The cost of Ohio’s sales tax exemption for data centers surged to $1.6 billion in 2025, state tax officials disclosed this week, far above the $136 million budget forecasters had assumed when the break was adopted. The new actual-cost figures — released by Ohio Department of Taxation spokesperson Andrea Lannom — show the exemption also erased an estimated $555 million in state revenue in 2024, four times the initial expectation, plus another $166.8 million in local sales taxes that year.
The exemption, which waives Ohio’s 5.75% statewide sales tax on equipment and construction purchases by data center operators, was designed to attract hyperscale computing investment to the state.
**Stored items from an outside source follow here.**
section
variable (a i : Nat)
@[simp] theorem State.raise_now : (s.raise a i).now = s.now := rfl
@[simp] theorem State.raise_tbRun : (s.raise a i).tbRun = s.tbRun := rfl
@[simp] theorem State.raise_tbRec : (s.raise a i).tbRec = s.tbRec := rfl
@[simp] theorem State.raise_rtcN : (s.raise a i).rtcN = s.rtcN := rfl
@[simp] theorem State.raise_copies : (s.raise a i).copies = s.copies := rfl
@[simp] theorem State.raise_mem : (s.raise a i).mem = s.mem := rfl
@[simp] theorem State.raise_posted : (s.raise a i).posted = s.posted := rfl
@[simp] theorem State.raise_aonPend : (s.raise a i).aonPend = s.aonPend := rfl
@[simp] theorem State.raise_rej : (s.raise a i).rej = s.rej := rfl
@[simp] theorem State.raise_warmDue : (s.raise a i).warmDue = s.warmDue := rfl
@[simp] theorem State.raise_folio : (s.raise a i).folio = s.folio := rfl
@[simp] theorem State.raise_ecr : (s.raise a i).ecr = s.ecr := rfl
@[simp] theorem State.raise_boot : (s.raise a i).boot = s.boot := rfl
@[simp] theorem State.raise_upd : (s.raise a i).upd = s.upd := rfl
@[simp] theorem State.raise_nvRow : (s.raise a i).nvRow = s.nvRow := rfl
@[simp] theorem State.raise_rcv : (s.raise a i).rcv = s.rcv := rfl
@[simp] theorem State.raise_pwr : (s.raise a i).pwr = s.pwr := rfl
@[simp] theorem State.raise_safe : (s.raise a i).safe = s.safe := rfl
@[simp] theorem State.raise_chans : (s.raise a i).chans = s.chans := rfl
@[simp] theorem State.raise_beat : (s.raise a i).beat = s.beat := rfl
@[simp] theorem State.raise_mots : (s.raise a i).mots = s.mots := rfl
@[simp] theorem State.raise_stks : (s.raise a i).stks = s.stks := rfl
@[simp] theorem State.raise_light : (s.raise a i).light = s.light := rfl
@[simp] theorem State.raise_flights : (s.raise a i).flights = s.flights := rfl
@[simp] theorem State.raise_tmrs : (s.raise a i).tmrs = s.tmrs := rfl
@[simp] theorem State.raise_prescale : (s.raise a i).prescale = s.prescale := rfl
@[simp] theorem State.raise_inp : (s.raise a i).inp = s.inp := rfl
@[simp] theorem State.raise_cans : (s.raise a i).cans = s.cans := rfl
@[simp] theorem State.raise_lins : (s.raise a i).lins = s.lins := rfl
@[simp] theorem State.raise_eths : (s.raise a i).eths = s.eths := rfl
@[simp] theorem State.raise_nmgs : (s.raise a i).nmgs = s.nmgs := rfl
@[simp] theorem State.raise_ring : (s.raise a i).ring = s.ring := rfl
@[simp] theorem State.raise_vault : (s.raise a i).vault = s.vault := rfl
@[simp] theorem State.raise_acc : (s.raise a i).acc = s.acc := rfl
@[simp] theorem State.raise_cores : (s.raise a i).cores = s.cores := rfl
@[simp] theorem State.raise_icu : (s.raise a i).icu = s.icu := rfl
@[simp] theorem State.raise_ending : (s.raise a i).ending = s.ending := rfl
@[simp] theorem State.raise_fresh : (s.raise a i).fresh = s.fresh := rfl
@[simp] theorem State.raise_pending : (s.raise a i).pending = s.pending := rfl
end

section
@[simp] theorem State.refresh_now : (s.refresh).now = s.now := rfl
@[simp] theorem State.refresh_tbRun : (s.refresh).tbRun = s.tbRun := rfl
@[simp] theorem State.refresh_tbRec : (s.refresh).tbRec = s.tbRec := rfl
@[simp] theorem State.refresh_rtcN : (s.refresh).rtcN = s.rtcN := rfl
@[simp] theorem State.refresh_regs : (s.refresh).regs = s.regs := rfl
@[simp] theorem State.refresh_mem : (s.refresh).mem = s.mem := rfl
@[simp] theorem State.refresh_posted : (s.refresh).posted = s.posted := rfl
@[simp] theorem State.refresh_aonPend : (s.refresh).aonPend = s.aonPend := rfl
@[simp] theorem State.refresh_rej : (s.refresh).rej = s.rej := rfl
@[simp] theorem State.refresh_warmDue : (s.refresh).warmDue = s.warmDue := rfl
@[simp] theorem State.refresh_folio : (s.refresh).folio = s.folio := rfl
@[simp] theorem State.refresh_ecr : (s.refresh).ecr = s.ecr := rfl
@[simp] theorem State.refresh_boot : (s.refresh).boot = s.boot := rfl
@[simp] theorem State.refresh_upd : (s.refresh).upd = s.upd := rfl
@[simp] theorem State.refresh_nvRow : (s.refresh).nvRow = s.nvRow := rfl
@[simp] theorem State.refresh_rcv : (s.refresh).rcv = s.rcv := rfl
@[simp] theorem State.refresh_pwr : (s.refresh).pwr = s.pwr := rfl
@[simp] theorem State.refresh_safe : (s.refresh).safe = s.safe := rfl
@[simp] theorem State.refresh_chans : (s.refresh).chans = s.chans := rfl
@[simp] theorem State.refresh_beat : (s.refresh).beat = s.beat := rfl
@[simp] theorem State.refresh_mots : (s.refresh).mots = s.mots := rfl
@[simp] theorem State.refresh_stks : (s.refresh).stks = s.stks := rfl
@[simp] theorem State.refresh_light : (s.refresh).light = s.light := rfl
@[simp] theorem State.refresh_flights : (s.refresh).flights = s.flights := rfl
@[simp] theorem State.refresh_tmrs : (s.refresh).tmrs = s.tmrs := rfl
@[simp] theorem State.refresh_prescale : (s.refresh).prescale = s.prescale := rfl
@[simp] theorem State.refresh_inp : (s.refresh).inp = s.inp := rfl
@[simp] theorem State.refresh_cans : (s.refresh).cans = s.cans := rfl
@[simp] theorem State.refresh_lins : (s.refresh).lins = s.lins := rfl
@[simp] theorem State.refresh_eths : (s.refresh).eths = s.eths := rfl
@[simp] theorem State.refresh_nmgs : (s.refresh).nmgs = s.nmgs := rfl
@[simp] theorem State.refresh_ring : (s.refresh).ring = s.ring := rfl
@[simp] theorem State.refresh_vault : (s.refresh).vault = s.vault := rfl
@[simp] theorem State.refresh_acc : (s.refresh).acc = s.acc := rfl
@[simp] theorem State.refresh_cores : (s.refresh).cores = s.cores := rfl
@[simp] theorem State.refresh_icu : (s.refresh).icu = s.icu := rfl
@[simp] theorem State.refresh_edge : (s.refresh).edge = s.edge := rfl
@[simp] theorem State.refresh_ending : (s.refresh).ending = s.ending := rfl
@[simp] theorem State.refresh_fresh : (s.refresh).fresh = s.fresh := rfl
@[simp] theorem State.refresh_pending : (s.refresh).pending = s.pending := rfl
end

section
variable (a b : Nat)
@[simp] theorem State.resetRange_now : (s.resetRange a b).now = s.now := rfl
@[simp] theorem State.resetRange_tbRun : (s.resetRange a b).tbRun = s.tbRun := rfl
@[simp] theorem State.resetRange_tbRec : (s.resetRange a b).tbRec = s.tbRec := rfl
@[simp] theorem State.resetRange_rtcN : (s.resetRange a b).rtcN = s.rtcN := rfl
@[simp] theorem State.resetRange_copies : (s.resetRange a b).copies = s.copies := rfl
@[simp] theorem State.resetRange_mem : (s.resetRange a b).mem = s.mem := rfl
@[simp] theorem State.resetRange_posted : (s.resetRange a b).posted = s.posted := rfl
@[simp] theorem State.resetRange_aonPend : (s.resetRange a b).aonPend = s.aonPend := rfl
@[simp] theorem State.resetRange_rej : (s.resetRange a b).rej = s.rej := rfl
@[simp] theorem State.resetRange_warmDue : (s.resetRange a b).warmDue = s.warmDue := rfl
@[simp] theorem State.resetRange_folio : (s.resetRange a b).folio = s.folio := rfl
@[simp] theorem State.resetRange_ecr : (s.resetRange a b).ecr = s.ecr := rfl
@[simp] theorem State.resetRange_boot : (s.resetRange a b).boot = s.boot := rfl
@[simp] theorem State.resetRange_upd : (s.resetRange a b).upd = s.upd := rfl
@[simp] theorem State.resetRange_nvRow : (s.resetRange a b).nvRow = s.nvRow := rfl
@[simp] theorem State.resetRange_rcv : (s.resetRange a b).rcv = s.rcv := rfl
@[simp] theorem State.resetRange_pwr : (s.resetRange a b).pwr = s.pwr := rfl
@[simp] theorem State.resetRange_safe : (s.resetRange a b).safe = s.safe := rfl
@[simp] theorem State.resetRange_chans : (s.resetRange a b).chans = s.chans := rfl
@[simp] theorem State.resetRange_beat : (s.resetRange a b).beat = s.beat := rfl
@[simp] theorem State.resetRange_mots : (s.resetRange a b).mots = s.mots := rfl
@[simp] theorem State.resetRange_stks : (s.resetRange a b).stks = s.stks := rfl
@[simp] theorem State.resetRange_light : (s.resetRange a b).light = s.light := rfl
@[simp] theorem State.resetRange_flights : (s.resetRange a b).flights = s.flights := rfl
@[simp] theorem State.resetRange_tmrs : (s.resetRange a b).tmrs = s.tmrs := rfl
@[simp] theorem State.resetRange_prescale : (s.resetRange a b).prescale = s.prescale := rfl
@[simp] theorem State.resetRange_inp : (s.resetRange a b).inp = s.inp := rfl
@[simp] theorem State.resetRange_cans : (s.resetRange a b).cans = s.cans := rfl
@[simp] theorem State.resetRange_lins : (s.resetRange a b).lins = s.lins := rfl
@[simp] theorem State.resetRange_eths : (s.resetRange a b).eths = s.eths := rfl
@[simp] theorem State.resetRange_nmgs : (s.resetRange a b).nmgs = s.nmgs := rfl
@[simp] theorem State.resetRange_ring : (s.resetRange a b).ring = s.ring := rfl
@[simp] theorem State.resetRange_vault : (s.resetRange a b).vault = s.vault := rfl
@[simp] theorem State.resetRange_acc : (s.resetRange a b).acc = s.acc := rfl
@[simp] theorem State.resetRange_cores : (s.resetRange a b).cores = s.cores := rfl
@[simp] theorem State.resetRange_icu : (s.resetRange a b).icu = s.icu := rfl
@[simp] theorem State.resetRange_edge : (s.resetRange a b).edge = s.edge := rfl
@[simp] theorem State.resetRange_ending : (s.resetRange a b).ending = s.ending := rfl
@[simp] theorem State.resetRange_fresh : (s.resetRange a b).fresh = s.fresh := rfl
@[simp] theorem State.resetRange_pending : (s.resetRange a b).pending = s.pending := rfl
end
It has done so: Meta (Facebook), Alphabet (Google), and Amazon have all built or are building massive facilities in Ohio warehouses. But the revenue loss has rapidly outpaced official projections, a discrepancy that Lannom’s data makes stark.
In dollar terms, the exemption’s cost grew roughly 188% from 2024 to 2025, even as the underlying tax rate remained unchanged. The original estimate for 2025 — $136 million — was not merely imprecise; it was an order of magnitude smaller than the actual $1.6 billion in forgone receipts. The tax department’s forecasts, which are published biennially, have been widely criticized as severe understatements that mask the true fiscal impact of the incentive program.
Critics argue the projections have consistently lowballed the exemption’s appetite, leaving lawmakers and the public without an accurate picture of the trade-off as the AI-driven data-center boom accelerates. Proponents of the exemption say it has cemented Ohio’s position as a hub for cloud computing and artificial intelligence infrastructure. The new figures are likely to fuel calls in the state legislature for tighter reporting requirements or caps on the tax break, as well as renewed scrutiny of similar incentive packages across the country.